The problem: Just £5,000 saved so far for a £50,000 deposit
As a young couple hoping to grab the second rung of the property ladder, Sheridan Baker, 28, and husband Matthew, 29, are keen to boost their savings.
"We want to move into a detached house within the next 18 months," says Sheridan. "We know we need around £50,000 for a deposit as we have already found our perfect place."
The couple bought their first home - a three-bedroom, semi-detached house in Corby, Northamptonshire - for £150,000 in April last year. It is now worth £157,000. They pay £695 a month on their 25-year, £130,000 repayment mortgage: a two-year fix with Abbey at 4 per cent.
Sheridan started her own business - a recruitment consultancy - in January, while Matthew works as a project manager for a management consultancy. But despite a combined income of £80,000, they haven't been able to build up much in savings. They have just £5,000 in a Tesco account paying 4.5 per cent.
Their long-term investment goal is to amass a portfolio of properties. "We would like to have at least 10 within the next 12 years," says Sheridan, "and rent them out for a number of years and then sell them off to fund our retirement."
Today, however, the couple must contend with debt, owing £15,000 to Household Bank in personal loans at 9.9 per cent.
Neither Sheridan nor Matthew pays into a pension or has any protection policies.
The cure: Cut your debts and don't ignore pensions
Their ambitious plans for both the short and long term will be hard to achieve, warns Amanda Davidson of the independent financial adviser (IFA) Baigrie Davies. "Many people think the solution to their financial future is to invest heavily in property, but it is never sensible to put all your eggs in one basket."
As a priority, she says the couple need to cut their debts and draw up a budget to see where they can make extra savings.
Anna Sofat from IFA AJS Wealth Management suggests they begin with one buy-to-let property to see how they get on, before thinking about expanding their portfolio. But she adds that they shouldn't do this at the expense of ignoring pensions.
"I would urge them to take a balanced approach to pensions and buy-to-let, spreading their investments between them."
Ms Sofat recommends switching the £5,000 in the Tesco account to a tax-free mini cash individual savings account (ISA). There is a £3,000 annual tax-free allowance per person, so between them, they could transfer the full sum. Portman building society's cash ISA pays 5.3 per cent, she adds.
To fund the ambitious £50,000 deposit to buy a new detached home within the next 18 months, Sheridan and Matthew would need to save more than £2,500 a month from their take-home pay, says Ms Davidson.
But based on their salaries, Ms Sofat estimates the couple will be able to set aside only £1,000 a month. Instead, she suggests, they could finance the deposit by raising the amount they repay on their existing mortgage. "If they increase it to £180,000 [releasing £50,000 in cash], this would cost £1,065 a month. That loan would be just over two times their joint income and should not have too much of an impact on their lifestyle."

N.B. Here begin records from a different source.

/-! ### Commit, policers, cluster lifecycle, dead balls and the debugger (R101 to R120, R147, R211, R341) -/

/-- COMMIT_COMPLETE and POLICER_CHARGE (R147, R208, R340, R341): a completed commit leaves the list and adds its counts, and
a dropped packet's mirrors pass to admission; a charge of a served data policer colours by its buckets, in mode 2 green
where bucket 0 holds the bytes, else yellow where bucket 1 does, else red, and the commit keeps the worst colour. -/
def Obligations.CommitAndPolicerCommandsComplete : Prop :=
  ∀ (s : State) (k : Commit) (l : List Commit) (n p b q m : Nat) (r : List (Nat × Nat)) (x : Policer),
    s.fpc.commits = k :: l →
    (k.charges = [] → k.entries = [.count n p b] → k.kind = 1 → k.seq = some q →
      Effects .commitComplete s fun t =>
        t.fpc.commits = l ∧ t.adm = s.adm ++ k.mirrors.map (fun a => { a with at' := s.cycle }) ∧
        (s.regionOk 4 (16 * n) = true →
          t.counterPair n = (s.counterPair n % 2 ^ 64 + p) % 2 ^ 64 +
            ((s.counterPair n / 2 ^ 64 + b) % 2 ^ 64) * 2 ^ 64)) ∧
    (k.charges = (n, b) :: r → s.polOk n = true → x = (s.pol n).upTo false (k.ts.toNat / 5120) →
      bitsOf (x.modeAt (k.ts.toNat / 5120)) 112 2 = 2 →
      Effects .policerCharge s fun t =>
        t.fpc.commits.length = l.length + 1 ∧ t.fpc.commits.head?.map (·.charges) = some r ∧
        (b * 256 ≤ x.lvl0 → (t.pol n).lvl0 = x.lvl0 - b * 256 ∧ (t.pol n).lvl1 = x.lvl1 ∧
          t.fpc.commits.head?.map (·.colour) = some k.colour) ∧
        (x.lvl0 < b * 256 → b * 256 ≤ x.lvl1 → (t.pol n).lvl0 = x.lvl0 ∧ (t.pol n).lvl1 = x.lvl1 - b * 256 ∧
          t.fpc.commits.head?.map (·.colour) = some (max k.colour 1)) ∧
        (x.lvl0 < b * 256 → x.lvl1 < b * 256 → (t.pol n).lvl0 = x.lvl0 ∧ (t.pol n).lvl1 = x.lvl1 ∧
          t.fpc.commits.head?.map (·.colour) = some (max k.colour 2))) ∧
    (k.charges = (m, b) :: r → s.polOk m = false →
      Effects .policerCharge s fun t =>
        t.pols = s.pols ∧
        t.fpc.commits.head?.map (·.colour) = some (max k.colour (min 2 (s.fld .pol_CFG [] f_pol_CFG_frozen_colour))))

/-- The thread of an instruction, and what its fetch and its reads meet in the cluster memories (R120). -/
def Sys2Proof.Machine.kryxErr : Instr → Option (Fin 32 × Fin 128 × CoreErr)
  | .add c th (err := e) .. | .sub c th (err := e) .. | .and c th (err := e) .. | .or c th (err := e) ..
  | .xor c th (err := e) .. | .shl c th (err := e) .. | .shr c th (err := e) .. | .sar c th (err := e) ..
  | .rotr c th (err := e) .. | .slt c th (err := e) .. | .sltu c th (err := e) .. | .minu c th (err := e) ..
  | .maxu c th (err := e) .. | .mul c th (err := e) .. | .mulhu c th (err := e) .. | .csum c th (err := e) ..
  | .popc c th (err := e) .. | .clz c th (err := e) .. | .bswap c th (err := e) .. | .bswap32 c th (err := e) ..
  | .bswap16 c th (err := e) .. | .addi c th (err := e) .. | .andi c th (err := e) .. | .ori c th (err := e) ..
  | .xori c th (err := e) .. | .shi c th (err := e) .. | .lui c th (err := e) .. | .slti c th (err := e) ..
  | .sltiu c th (err := e) .. | .ext c th (err := e) .. | .exts c th (err := e) .. | .ins c th (err := e) ..
  | .mask c th (err := e) .. | .bcc c th (err := e) .. | .j c th (err := e) .. | .jal c th (err := e) ..
  | .jr c th (err := e) .. | .hld c th (err := e) .. | .hst c th (err := e) .. | .movmg c th (err := e) ..
  | .movgm c th (err := e) .. | .lread c th (err := e) .. | .ld c th (err := e) .. | .st c th (err := e) ..
  | .amoAdd c th (err := e) .. | .amoAnd c th (err := e) .. | .amoOr c th (err := e) .. | .amoXor c th (err := e) ..
  | .amoSwap c th (err := e) .. | .amoMaxu c th (err := e) .. | .amoMinu c th (err := e) ..
  | .amoCas c th (err := e) .. | .fence c th (err := e) .. | .cinv c th (err := e) .. | .dma c th (err := e) ..
  | .lkp c th (err := e) .. | .lkw c th (err := e) .. | .passRes c th (err := e) .. | .passCommit c th (err := e) ..
  | .passRecv c th (err := e) .. | .signal c th (err := e) .. | .wait c th (err := e) .. | .nop c th (err := e) ..
  | .yield c th (err := e) .. | .halt c th (err := e) .. | .rnd c th (err := e) .. | .score c th (err := e) ..
  | .cntAdd c th (err := e) .. | .cntAddn c th (err := e) .. | .polChg c th (err := e) .. | .lrn c th (err := e) ..
  | .dcmt c th (err := e) .. | .emit c th (err := e) .. | .drop c th (err := e) .. | .punt c th (err := e) ..
  | .mirror c th (err := e) .. => some (c, th, e)
  | _ => none

/-- The cluster lifecycle (R26, R116 to R119, R620): CLUSTER_ENABLE starts an OFF cluster whose domain is ON and stops an ON
one, where no other transition waits; a start ends ON with its channels empty and every core without a failed self-test present, or,
with fewer than 12 usable cores, OFF and retired; the drain limit drops what a stopping cluster holds; a stop ends OFF.
The errors of a core's own memories, on every instruction of a running thread (R26, R120, R121): a corrected error or a parity
error of the instruction cache is counted; an uncorrectable error in instruction SRAM drops the thread's packet, and the word
keeps its error; one in the register file stops the core. -/
def Obligations.ClusterLifecycleCommandsComplete : Prop :=
  ∀ (s : State) (c : Fin 32) (failed : List (Fin 17)) (ch : Fin 64) (p : Fin 17) (k : Nat) (th : Fin 128) (i : Instr)
    (e : CoreErr),
    (s.flag .fpc_CL_STATUS [c] f_fpc_CL_STATUS_retired = false → s.lc (clusterLc c) = 0 →
      s.flag .fpc_CL_STATUS [c] f_fpc_CL_STATUS_restart_pending = false → s.pdOn (2 + c.val / 4) = true →
      Effects (.clusterEnable c true) s fun t =>
        t.lc (clusterLc c) = 1 ∧ t.flag .fpc_CL_CTRL [c] f_fpc_CL_CTRL_enable = true) ∧
    (s.flag .fpc_CL_STATUS [c] f_fpc_CL_STATUS_retired = false → s.lc (clusterLc c) = 2 →
      s.flag .fpc_CL_STATUS [c] f_fpc_CL_STATUS_stop_pending = false →
      Effects (.clusterEnable c false) s fun t =>
        t.lc (clusterLc c) = 3 ∧ t.flag .fpc_CL_CTRL [c] f_fpc_CL_CTRL_enable = false ∧
        SMap.get 0 t.fpc.stopSince c = s.cycle) ∧
    (s.lc (clusterLc c) = 1 → s.badCores c = [] → s.mgmt.reload = [] →
      (failed = [] → Effects (.clusterStartDone c failed) s fun t =>
        t.lc (clusterLc c) = 2 ∧ t.fld .fpc_CL_STATUS [c] f_fpc_CL_STATUS_present = 0xFFFF ∧
        t.fld .fpc_CL_STATUS [c] f_fpc_CL_STATUS_cores_usable = 17 ∧ t.chanUsed c ch = 0 ∧
        t.fpc.chanMem.read (c.val * 131072) = 0) ∧
      (failed.Nodup → failed.length = 6 → Effects (.clusterStartDone c failed) s fun t =>
        t.lc (clusterLc c) = 0 ∧ t.flag .fpc_CL_STATUS [c] f_fpc_CL_STATUS_retired = true)) ∧
    (s.lc (clusterLc c) = 3 → s.passed (SMap.get 0 s.fpc.stopSince c.val)
        (max 1 (s.fld .fpc_CL_CTRL [c] f_fpc_CL_CTRL_drain_limit) * 2000) = true →
      Effects (.clusterDrainLimit c) s fun t =>
        t.queueOf c = [] ∧ t.isHeld c = false ∧ ∀ th < 128, (t.th c th).pkt = none) ∧
    (s.lc (clusterLc c) = 3 → s.queueOf c = [] →
      (∀ th < 128, (s.th c th).pkt = none) →
      Effects (.clusterStopDone c) s fun t => t.lc (clusterLc c) = 0 ∧ ∀ th < 128, (t.th c th).state = 0) ∧
    (s.threadsListed → 2 ≤ s.lc (clusterLc c) → s.logicalOf c p = some k → k < 16 →
      Effects (.coreFail c p) s fun t =>
        t.corePresent c k = false ∧
        t.fld .fpc_CL_STATUS [c] f_fpc_CL_STATUS_cores_usable =
          s.fld .fpc_CL_STATUS [c] f_fpc_CL_STATUS_cores_usable - 1 ∧
        (∀ j < 8, (t.th c (k * 8 + j)).state = 0) ∧
        (s.fld .fpc_CL_STATUS [c] f_fpc_CL_STATUS_cores_usable < 13 →
          t.flag .fpc_CL_STATUS [c] f_fpc_CL_STATUS_retired = true)) ∧
    (kryxErr i = some (c, th, e) → (s.th c th).state = 2 →
      (e = .fetchBad ∨ s.fetchFails c th .clean = true → Effects i s fun t =>
        (t.th c th).state = 0 ∧ (t.th c th).pkt = none ∧ t.fetchFails c th .clean = true ∧
        (t.th c th).pc = (s.th c th).pc ∧ t.fld .fpc_ERR_STATUS [c] f_fpc_ERR_STATUS_last_ue_mem = 1 ∧
        t.fld .fpc_ERR_STATUS [c] f_fpc_ERR_STATUS_ue_count =
          min (s.fld .fpc_ERR_STATUS [c] f_fpc_ERR_STATUS_ue_count + 1) (2 ^ f_fpc_ERR_STATUS_ue_count.width - 1)) ∧
      (e = .regBad → s.fetchFails c th .clean = false → Effects i s fun t =>
        (t.th c th).state = 0 ∧ t.corePresent c (th.val / 8) = false ∧
        t.fld .fpc_ERR_STATUS [c] f_fpc_ERR_STATUS_last_ue_mem = 5 ∧
        t.fld .fpc_ERR_STATUS [c] f_fpc_ERR_STATUS_ue_count =
          min (s.fld .fpc_ERR_STATUS [c] f_fpc_ERR_STATUS_ue_count + 1) (2 ^ f_fpc_ERR_STATUS_ue_count.width - 1)) ∧
      (e = .fetchFixed ∨ e = .icache ∨ e = .regFixed → s.fetchFails c th .clean = false → Effects i s fun t =>
        t.fld .fpc_ERR_STATUS [c] f_fpc_ERR_STATUS_ce_other =
          min (s.fld .fpc_ERR_STATUS [c] f_fpc_ERR_STATUS_ce_other + 1) (2 ^ f_fpc_ERR_STATUS_ce_other.width - 1)))

/-- The dead-ball detector and the long-wait watch (R101 to R106, R118): a dead ball that stands for the window fires once,
records the busy threads and steers the cluster away, and is held where `hold` is set; DB_RESUME ends every waiting
packet thread and steers back; a wait longer than the threshold is counted once. -/
def Obligations.DeadBallCommandsComplete : Prop :=
  ∀ (s : State) (c : Fin 32) (th : Fin 128) (p : Pkt),
    (s.flag .fpc_DB_CFG [c] f_fpc_DB_CFG_enable = true → s.lc (clusterLc c) = 2 → s.isHeld c = false →
      s.deadBall c = true → (∀ i < 128, (s.th c i).state ≠ 4) →
      s.passed (SMap.get 0 s.fpc.quiet c.val) (max 256 (s.fld .fpc_DB_CFG [c] f_fpc_DB_CFG_window)) = true →
      s.flag .fpc_DB_CFG [c] f_fpc_DB_CFG_hold = true →
      Effects (.deadBall c) s fun t =>
        t.isHeld c = true ∧ t.flag .fpc_CL_STATUS [c] f_fpc_CL_STATUS_steered = true ∧
        t.fld .fpc_DB_STATUS [c] f_fpc_DB_STATUS_fires =
          min (s.fld .fpc_DB_STATUS [c] f_fpc_DB_STATUS_fires + 1) (2 ^ f_fpc_DB_STATUS_fires.width - 1) ∧
        (th.val < 64 → (t.rd .fpc_DB_THREADS [c, 0]).getLsbD th = decide ((s.th c th).state ≠ 0))) ∧
    (s.isHeld c = true → (s.th c th).state = 3 → (s.th c th).pkt = some p →
      Effects (.dbResume c) s fun t =>
        t.isHeld c = false ∧ t.flag .fpc_CL_STATUS [c] f_fpc_CL_STATUS_steered = false ∧ (t.th c th).pkt = none ∧
        s.fld .fpc_DB_STATUS [c] f_fpc_DB_STATUS_aborted_packets ≤
          t.fld .fpc_DB_STATUS [c] f_fpc_DB_STATUS_aborted_packets) ∧
    ((s.th c th).state = 3 → (s.th c th).longSeen = false →
      s.fld .fpc_WATCH_CFG [c] f_fpc_WATCH_CFG_threshold ≠ 0 →
      s.passed (s.th c th).waitSince (s.fld .fpc_WATCH_CFG [c] f_fpc_WATCH_CFG_threshold * 1024 + 1) = true →
      Effects (.longWait c th) s fun t =>
        (t.th c th).longSeen = true ∧
        t.fld .fpc_WATCH_CFG [c] f_fpc_WATCH_CFG_long_waits =
          min (s.fld .fpc_WATCH_CFG [c] f_fpc_WATCH_CFG_long_waits + 1) (2 ^ f_fpc_WATCH_CFG_long_waits.width - 1))

/-- The debugger (R111 to R113, R137): HALT keeps the state a thread would hold, RESUME gives it back, STEP runs one
instruction of a thread that would be READY and halts it again, lets one that would be in WAIT wait on until its
instruction completes, RELEASE_SLOT makes a RESERVED slot VOID. -/
def Obligations.DebuggerCommandsComplete : Prop :=
  ∀ (s : State) (c : Fin 32) (th : Fin 128) (ch : Fin 64) (i : Fin 32) (k : Nat),
    ((s.th c th).state ≠ 4 →
      Effects (.dbgHalt c th) s fun t =>
        (t.th c th).state = 4 ∧ (t.th c th).under = (if (s.th c th).state = 2 then 1 else (s.th c th).state) ∧
        (t.th c th).pc = (s.th c th).pc ∧ (t.th c th).g = (s.th c th).g) ∧
    ((s.th c th).state = 4 → (s.th c th).under = k → k = 0 ∨ k = 3 →
      Effects (.dbgResume c th) s fun t => (t.th c th).state = k ∧ (t.th c th).pc = (s.th c th).pc) ∧
    ((s.th c th).state = 4 → (s.th c th).under = 1 →
      (Effects (.dbgResume c th) s fun t => (t.th c th).state = 1 ∨ (t.th c th).state = 2) ∧
      (decodeKryx (s.nextWord c th) = some .nop → s.fetchFails c th .clean = false →
        Effects (.dbgStep c th .clean) s fun t =>
          (t.th c th).state = 4 ∧ (t.th c th).under = 1 ∧ (t.th c th).pc = ((s.th c th).pc + 1) % 131072) ∧
      (decodeKryx (s.nextWord c th) = none → s.fetchFails c th .clean = false →
        Effects (.dbgStep c th .clean) s fun t => t.excepted c th 0)) ∧
    ((s.th c th).state = 4 → (s.th c th).under = 3 →
      Effects (.dbgStep c th .clean) s fun t =>
        (t.th c th).state = 3 ∧ (t.th c th).stepping = true ∧ (t.th c th).waitSince = (s.th c th).waitSince) ∧
    ((s.th c th).state = 2 → (s.th c th).stepping = true → s.fetchFails c th .clean = false →
      Effects (.nop c th .clean) s fun t =>
        (t.th c th).state = 4 ∧ (t.th c th).under = 1 ∧ (t.th c th).stepping = false ∧
        (t.th c th).pc = ((s.th c th).pc + 1) % 131072) ∧
    (s.slotState c ch i = 1 → Effects (.releaseSlot c ch i) s fun t => t.slotState c ch i = 3)

/-! ### The transaction engine (R217 to R232, R236 to R240, R260, R506) -/

/-- The engine has operation `n`, of row `row`, in front of it: the batch in hand goes on, the record names a unit that
exists and permits its opcode and flags, its tile is available, and the link serves Shoilany's units (R25, R217, R219 to
R222, R227). -/
def Sys2Proof.Machine.State.takes (s : State) (row : TxRow) (b : Batch) (n : Nat) (r : List Byte) : Prop :=
  s.tab.batch = some b ∧ b.failed = false ∧ b.ready = false ∧ b.waitSince = none ∧ b.results.length = n ∧
    b.ops[n]? = some r ∧ unitExists r = true ∧ rowOf r = some row ∧ flagsOk r = true ∧ s.tileGone r = false ∧
    (0x10 ≤ opKind r → s.d2dHealth ≠ 2)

She urges them not to rush into buy-to-let. "People are often attracted to this market because they see it as easy money, but you can lose as well as make cash."
Ms Davidson adds that if they were to sell any buy-to-let property, they would face a capital gains tax bill. They also need to factor in periods when a house is empty and yielding no rent, as well as maintenance costs.
Jason Stather-Lodge of IFA OCM Wealth Management urges the couple to tackle their debts as soon as possible, so they can focus on building their savings.
Ms Sofat recommends repaying the £15,000 by taking out a new personal loan at a lower rate. Direct Line charges 5.6 per cent, she says, and Alliance & Leicester 5.9 per cent. However, they should make sure that this saving isn't swallowed up by any "early exit" penalty for switching from Household Bank.
Ms Davidson says: "As they are both approaching 30, they need to put at least 10 per cent of their annual income into pensions to have some chance of retiring on any reasonable level of income."
Mr Stather-Lodge urges Matthew to check what scheme is available from his employer, while Ms Sofat points out that pensions are highly tax-efficient and that the couple could even consider self-invested personal pensions (Sipps). The charges will differ according to the type of Sipp. If you invest in a broad choice of funds, it will be around 1.5 per cent; put your money into assets such as commercial property, and it might be 4 per cent.
As Sheridan and Matthew are reliant on each other's income, they should consider life cover at the very least, says Ms Sofat.
Sheridan should also think about taking out an income-protection policy, as she has no employer to provide this for her.